Winter Break Accomplishments

  • Went to five movies: Juno, Charlie Wilson’s War, Sweeney Todd, No Country for Old Men, and The Great Debators
  • So far I’ve written eleven pages of my 1st/introductory chapter (I still have writing time planned for tomorrow and the next day). It is certainly not as much as I had envisioned writing. I had hoped to have the entire chapter done in really, really rough form, but the writing has been painful. Yesterday I worked on the section on technology (in particular educational technology / instructional technology software) as ideological and connections between surveillance capabilities of propriety software with Foucault’s panopticon and Crowley’s argument in Composition and the University about the surveillance, gatekeeping, and subjectivizing functions of composition. I spent an hour and a half on that and didn’t get terribly far.
  • I met with two friends who are in the process of writing and we workshopped the text we’d produced over break. This is something I’ve been *talking* about doing for a very long time but never follow through on (we’re all friends, so the intended meetings generally digress into lamenting the overwhelming nature of writing a dissertation and dissecting our respective relationships). But this time we actually read and commented and inspired each other to wake up the next morning, head to our desks, and keep writing!
  • Started my paper/presentation for CCCC. I have only spent a day on this toward the beginning of break and have not gone back to look at it (scared). I did, however, finish reading Convergence Culture, which our proprosal was based on.
  • Began watching new seasons of The Biggest Loser and the L Word (not a major accomplishment, but still…).
  • Went cross-country skiing once (not nearly as much as I had hoped for and now all the snow has melted). Also, planned a Vermont cross-country ski getaway with D for later in the month.
  • And, returned to blogging.

An etymology of blog titles

It might seem as though the titles of my blogs having nothing to do with education, writing, or research. And they don’t.

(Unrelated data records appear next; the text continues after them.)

-- ==== Sys2Proof/Laws/Frames1.lean ====
section
/-! SUPPORT. What each shared operation leaves unchanged: one lemma an operation (blocks 1 to 9), for `simp`. -/

set_option linter.unusedTactic false
set_option linter.unnecessarySeqFocus false
set_option linter.unreachableTactic false

namespace Sys2Proof.Machine

@[simp] theorem raise_frame (d : Detail) (s : State) :
    (raise d s).now = s.now ∧ (raise d s).msu = s.msu ∧ (raise d s).csu = s.csu ∧ (raise d s).ctx = s.ctx ∧
      (raise d s).adu = s.adu ∧ (raise d s).scn = s.scn ∧ (raise d s).cbf = s.cbf ∧ (raise d s).sdr = s.sdr ∧
      (raise d s).cwr = s.cwr ∧ (raise d s).ips = s.ips ∧ (raise d s).chg = s.chg ∧ (raise d s).ssv = s.ssv ∧
      (raise d s).lnk.req = s.lnk.req ∧ (raise d s).lnk.reply = s.lnk.reply ∧
      (raise d s).lnk.refused = s.lnk.refused ∧ (raise d s).lnk.recordMask = s.lnk.recordMask ∧
      (raise d s).lnk.alertMask = s.lnk.alertMask ∧ (raise d s).lnk.guard = s.lnk.guard ∧
      (raise d s).lnk.resetTaken = s.lnk.resetTaken ∧ (raise d s).rst = s.rst ∧
      (raise d s).pending = s.pending := by
  simp only [raise]; (repeat' split) <;> simp

@[simp] theorem answer_frame (kind tag : Byte) (status : Status) (data : List Byte) (s : State) :
    (answer kind tag status data s).now = s.now ∧ (answer kind tag status data s).msu = s.msu ∧
      (answer kind tag status data s).csu = s.csu ∧ (answer kind tag status data s).ctx = s.ctx ∧
      (answer kind tag status data s).adu = s.adu ∧ (answer kind tag status data s).scn = s.scn ∧
      (answer kind tag status data s).cbf = s.cbf ∧ (answer kind tag status data s).sdr = s.sdr ∧
      (answer kind tag status data s).cwr = s.cwr ∧ (answer kind tag status data s).ips = s.ips ∧
      (answer kind tag status data s).chg = s.chg ∧ (answer kind tag status data s).ssv = s.ssv ∧
      (answer kind tag status data s).lnk.req = s.lnk.req ∧
      (answer kind tag status data s).lnk.refused = s.lnk.refused ∧
      (answer kind tag status data s).lnk.events = s.lnk.events ∧
      (answer kind tag status data s).lnk.recordMask = s.lnk.recordMask ∧
      (answer kind tag status data s).lnk.alertMask = s.lnk.alertMask ∧
      (answer kind tag status data s).lnk.guard = s.lnk.guard ∧
      (answer kind tag status data s).lnk.resetTaken = s.lnk.resetTaken ∧
      (answer kind tag status data s).rst = s.rst ∧ (answer kind tag status data s).pending = s.pending := by
  simp only [answer]; (repeat' split) <;> simp

@[simp] theorem hold_frame (h : Held) (s : State) :
    (hold h s).now = s.now ∧ (hold h s).msu = s.msu ∧ (hold h s).csu = s.csu ∧ (hold h s).ctx = s.ctx ∧
      (hold h s).adu = s.adu ∧ (hold h s).scn = s.scn ∧ (hold h s).cbf = s.cbf ∧ (hold h s).sdr = s.sdr ∧
      (hold h s).cwr = s.cwr ∧ (hold h s).ips = s.ips ∧ (hold h s).chg = s.chg ∧ (hold h s).ssv = s.ssv ∧
      (hold h s).lnk.reply = s.lnk.reply ∧ (hold h s).lnk.refused = s.lnk.refused ∧
      (hold h s).lnk.events = s.lnk.events ∧ (hold h s).lnk.recordMask = s.lnk.recordMask ∧
      (hold h s).lnk.alertMask = s.lnk.alertMask ∧ (hold h s).lnk.guard = s.lnk.guard ∧
      (hold h s).lnk.resetTaken = s.lnk.resetTaken ∧ (hold h s).rst = s.rst ∧ (hold h s).pending = s.pending := by
  simp only [hold]; (repeat' split) <;> simp

@[simp] theorem endHold_frame (h : Held) (status : Status) (data : List Byte) (s : State) :
    (endHold h status data s).now = s.now ∧ (endHold h status data s).msu = s.msu ∧
      (endHold h status data s).csu = s.csu ∧ (endHold h status data s).ctx = s.ctx ∧
      (endHold h status data s).adu = s.adu ∧ (endHold h status data s).scn = s.scn ∧
      (endHold h status data s).cbf = s.cbf ∧ (endHold h status data s).sdr = s.sdr ∧
      (endHold h status data s).cwr = s.cwr ∧ (endHold h status data s).ips = s.ips ∧
      (endHold h status data s).chg = s.chg ∧ (endHold h status data s).ssv = s.ssv ∧
      (endHold h status data s).lnk.refused = s.lnk.refused ∧ (endHold h status data s).lnk.events = s.lnk.events ∧
      (endHold h status data s).lnk.recordMask = s.lnk.recordMask ∧
      (endHold h status data s).lnk.alertMask = s.lnk.alertMask ∧
      (endHold h status data s).lnk.guard = s.lnk.guard ∧
      (endHold h status data s).lnk.resetTaken = s.lnk.resetTaken ∧ (endHold h status data s).rst = s.rst ∧
      (endHold h status data s).pending = s.pending := by
  simp only [endHold]; (repeat' split) <;> simp

@[simp] theorem endUnmount_frame (status : Status) (s : State) :
    (endUnmount status s).now = s.now ∧ (endUnmount status s).msu = s.msu ∧ (endUnmount status s).csu = s.csu ∧
      (endUnmount status s).ctx = s.ctx ∧ (endUnmount status s).adu = s.adu ∧ (endUnmount status s).scn = s.scn ∧
      (endUnmount status s).cbf = s.cbf ∧ (endUnmount status s).sdr = s.sdr ∧ (endUnmount status s).cwr = s.cwr ∧
      (endUnmount status s).ips = s.ips ∧ (endUnmount status s).chg = s.chg ∧ (endUnmount status s).ssv = s.ssv ∧
      (endUnmount status s).lnk.refused = s.lnk.refused ∧ (endUnmount status s).lnk.events = s.lnk.events ∧
      (endUnmount status s).lnk.recordMask = s.lnk.recordMask ∧
      (endUnmount status s).lnk.alertMask = s.lnk.alertMask ∧ (endUnmount status s).lnk.guard = s.lnk.guard ∧
      (endUnmount status s).lnk.resetTaken = s.lnk.resetTaken ∧ (endUnmount status s).rst = s.rst ∧
      (endUnmount status s).pending = s.pending := by
  simp only [endUnmount]; (repeat' split) <;> simp

@[simp] theorem endMotionRead_frame (status : Status) (s : State) :
    (endMotionRead status s).now = s.now ∧ (endMotionRead status s).msu = s.msu ∧
      (endMotionRead status s).csu = s.csu ∧ (endMotionRead status s).ctx = s.ctx ∧
      (endMotionRead status s).adu = s.adu ∧ (endMotionRead status s).scn = s.scn ∧
      (endMotionRead status s).cbf = s.cbf ∧ (endMotionRead status s).sdr = s.sdr ∧
      (endMotionRead status s).cwr.writer = s.cwr.writer ∧ (endMotionRead status s).cwr.recId = s.cwr.recId ∧
      (endMotionRead status s).cwr.cursor = s.cwr.cursor ∧ (endMotionRead status s).cwr.present = s.cwr.present ∧
      (endMotionRead status s).cwr.cdet = s.cwr.cdet ∧ (endMotionRead status s).ips = s.ips ∧
      (endMotionRead status s).chg = s.chg ∧ (endMotionRead status s).ssv = s.ssv ∧
      (endMotionRead status s).lnk.refused = s.lnk.refused ∧ (endMotionRead status s).lnk.events = s.lnk.events ∧
      (endMotionRead status s).lnk.recordMask = s.lnk.recordMask ∧
      (endMotionRead status s).lnk.alertMask = s.lnk.alertMask ∧ (endMotionRead status s).lnk.guard = s.lnk.guard ∧
      (endMotionRead status s).lnk.resetTaken = s.lnk.resetTaken ∧ (endMotionRead status s).rst = s.rst ∧
      (endMotionRead status s).pending = s.pending := by
  simp only [endMotionRead]; (repeat' split) <;> simp

@[simp] theorem endFrameGet_frame (status : Status) (s : State) :
    (endFrameGet status s).now = s.now ∧ (endFrameGet status s).msu = s.msu ∧ (endFrameGet status s).csu = s.csu ∧
      (endFrameGet status s).ctx = s.ctx ∧ (endFrameGet status s).adu = s.adu ∧
      (endFrameGet status s).scn = s.scn ∧ (endFrameGet status s).cbf = s.cbf ∧
      (endFrameGet status s).sdr = s.sdr ∧ (endFrameGet status s).cwr = s.cwr ∧
      (endFrameGet status s).ips = s.ips ∧ (endFrameGet status s).chg = s.chg ∧
      (endFrameGet status s).ssv = s.ssv ∧ (endFrameGet status s).lnk.refused = s.lnk.refused ∧
      (endFrameGet status s).lnk.events = s.lnk.events ∧ (endFrameGet status s).lnk.recordMask = s.lnk.recordMask ∧
      (endFrameGet status s).lnk.alertMask = s.lnk.alertMask ∧ (endFrameGet status s).lnk.guard = s.lnk.guard ∧
      (endFrameGet status s).lnk.resetTaken = s.lnk.resetTaken ∧ (endFrameGet status s).rst = s.rst ∧
      (endFrameGet status s).pending = s.pending := by
  simp only [endFrameGet]; (repeat' split) <;> simp

@[simp] theorem setStep_frame (c : Chan) (step absorbed : Int) (s : State) :
    (setStep c step absorbed s).now = s.now ∧ (setStep c step absorbed s).msu = s.msu ∧
      (setStep c step absorbed s).csu.offset = s.csu.offset ∧ (setStep c step absorbed s).csu.frame = s.csu.frame ∧
      (setStep c step absorbed s).csu.sample = s.csu.sample ∧
      (setStep c step absorbed s).csu.carried = s.csu.carried ∧ (setStep c step absorbed s).csu.ring = s.csu.ring ∧
      (setStep c step absorbed s).ctx = s.ctx ∧ (setStep c step absorbed s).scn = s.scn ∧
      (setStep c step absorbed s).cbf = s.cbf ∧ (setStep c step absorbed s).sdr = s.sdr ∧
      (setStep c step absorbed s).cwr = s.cwr ∧ (setStep c step absorbed s).ips = s.ips ∧
      (setStep c step absorbed s).chg = s.chg ∧ (setStep c step absorbed s).ssv = s.ssv ∧
      (setStep c step absorbed s).lnk = s.lnk ∧ (setStep c step absorbed s).rst = s.rst ∧
      (setStep c step absorbed s).pending = s.pending := by
  simp only [setStep]; (repeat' split) <;> simp

@[simp] theorem zeroStep_frame (c : Chan) (s : State) :
    (zeroStep c s).now = s.now ∧ (zeroStep c s).msu = s.msu ∧ (zeroStep c s).csu.offset = s.csu.offset ∧
      (zeroStep c s).csu.frame = s.csu.frame ∧ (zeroStep c s).csu.sample = s.csu.sample ∧
      (zeroStep c s).csu.carried = s.csu.carried ∧ (zeroStep c s).csu.ring = s.csu.ring ∧
      (zeroStep c s).ctx = s.ctx ∧ (zeroStep c s).scn = s.scn ∧ (zeroStep c s).cbf = s.cbf ∧
      (zeroStep c s).sdr = s.sdr ∧ (zeroStep c s).cwr = s.cwr ∧ (zeroStep c s).ips = s.ips ∧
      (zeroStep c s).chg = s.chg ∧ (zeroStep c s).ssv = s.ssv ∧ (zeroStep c s).lnk = s.lnk ∧
      (zeroStep c s).rst = s.rst ∧ (zeroStep c s).pending = s.pending := by
  simp only [zeroStep]; (repeat' split) <;> simp

@[simp] theorem zeroSteps_frame (s : State) :
    (zeroSteps s).now = s.now ∧ (zeroSteps s).msu = s.msu ∧ (zeroSteps s).csu.offset = s.csu.offset ∧
      (zeroSteps s).csu.frame = s.csu.frame ∧ (zeroSteps s).csu.sample = s.csu.sample ∧
      (zeroSteps s).csu.carried = s.csu.carried ∧ (zeroSteps s).csu.ring = s.csu.ring ∧ (zeroSteps s).ctx = s.ctx ∧
      (zeroSteps s).scn = s.scn ∧ (zeroSteps s).cbf = s.cbf ∧ (zeroSteps s).sdr = s.sdr ∧
      (zeroSteps s).cwr = s.cwr ∧ (zeroSteps s).ips = s.ips ∧ (zeroSteps s).chg = s.chg ∧
      (zeroSteps s).ssv = s.ssv ∧ (zeroSteps s).lnk = s.lnk ∧ (zeroSteps s).rst = s.rst ∧
      (zeroSteps s).pending = s.pending := by
  simp only [zeroSteps]; (repeat' split) <;> simp

@[simp] theorem splitChan_frame (r : PerAxis Int) (c : Chan) (s : State) :
    (splitChan r c s).now = s.now ∧ (splitChan r c s).msu = s.msu ∧ (splitChan r c s).csu.offset = s.csu.offset ∧
      (splitChan r c s).csu.frame = s.csu.frame ∧ (splitChan r c s).csu.sample = s.csu.sample ∧
      (splitChan r c s).csu.carried = s.csu.carried ∧ (splitChan r c s).csu.ring = s.csu.ring ∧
      (splitChan r c s).ctx = s.ctx ∧ (splitChan r c s).scn = s.scn ∧ (splitChan r c s).cbf = s.cbf ∧
      (splitChan r c s).sdr = s.sdr ∧ (splitChan r c s).cwr = s.cwr ∧ (splitChan r c s).ips = s.ips ∧
      (splitChan r c s).chg = s.chg ∧ (splitChan r c s).ssv = s.ssv ∧ (splitChan r c s).lnk = s.lnk ∧
      (splitChan r c s).rst = s.rst ∧ (splitChan r c s).pending = s.pending := by
  simp only [splitChan]; (repeat' split) <;> simp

My first blog was titled “the most cake.” When I started the blog I was going through a (re)bonding experience with Hole. “Doll Parts” was probably stuck in my head at the time and wanting the most cake seemed to fit my life at the time. I wanted to have the academic career, the relationship, the sports and poker playing, the yoga, the TV watching, the social life, and I wanted to be good at all of it (especially the TV watching)!

Fast foward three years, and I’m in the process of starting a new blog, and I go to see the film, Juno. There is a short scene in the film where Juno is playing guitar with the potential future adoptive father of her baby, and it is a Hole song that they are playing. Juno, who in the film we learn was not named after an Alaskan town but rather after the Roman goddess and wife of Jupiter was such a fun character that she too got stuck in my head. In addition, the month of June was named after Juno, and being the month of my birth as well as the month during which I sometimes have enough time off to write (and garden), I decided to so name this blog.

I guess this is much more a free association than an etymology per se, but here it is — the half-wacky and not entirely clear thinking that is my (writing) life.

Welcome!

Welcome to my “new” blog, which is actually a continuation of a blog I kept for a little more than three years. This is my new year, new blog blog — all the clichés apply — turning over a…, a fresh…, a resolution that I’ll write more, find more balance, complete my dissertation, all of that. Aren’t those the promises we’re all making?

In fact, I could pretty much just borrow (steal?) Dr. B’s resolutions. Those pretty much cover what I want 2008 to be — minus the racquetball, and our date night consists of not leaving the house and watching Project Runway.

Anyhow, as are all new blogs (and old blogs for that matter), this one is a work in progress. The blogroll is unorganized. I haven’t played with every possible widget yet. The picture is probably just a stand-in for now (**coming up — an attempt at explaining why this blog is a blog about writing and not about summer gardening and cooking…or rather an attempt at explaining why the URL has cake in it and the title has June in it).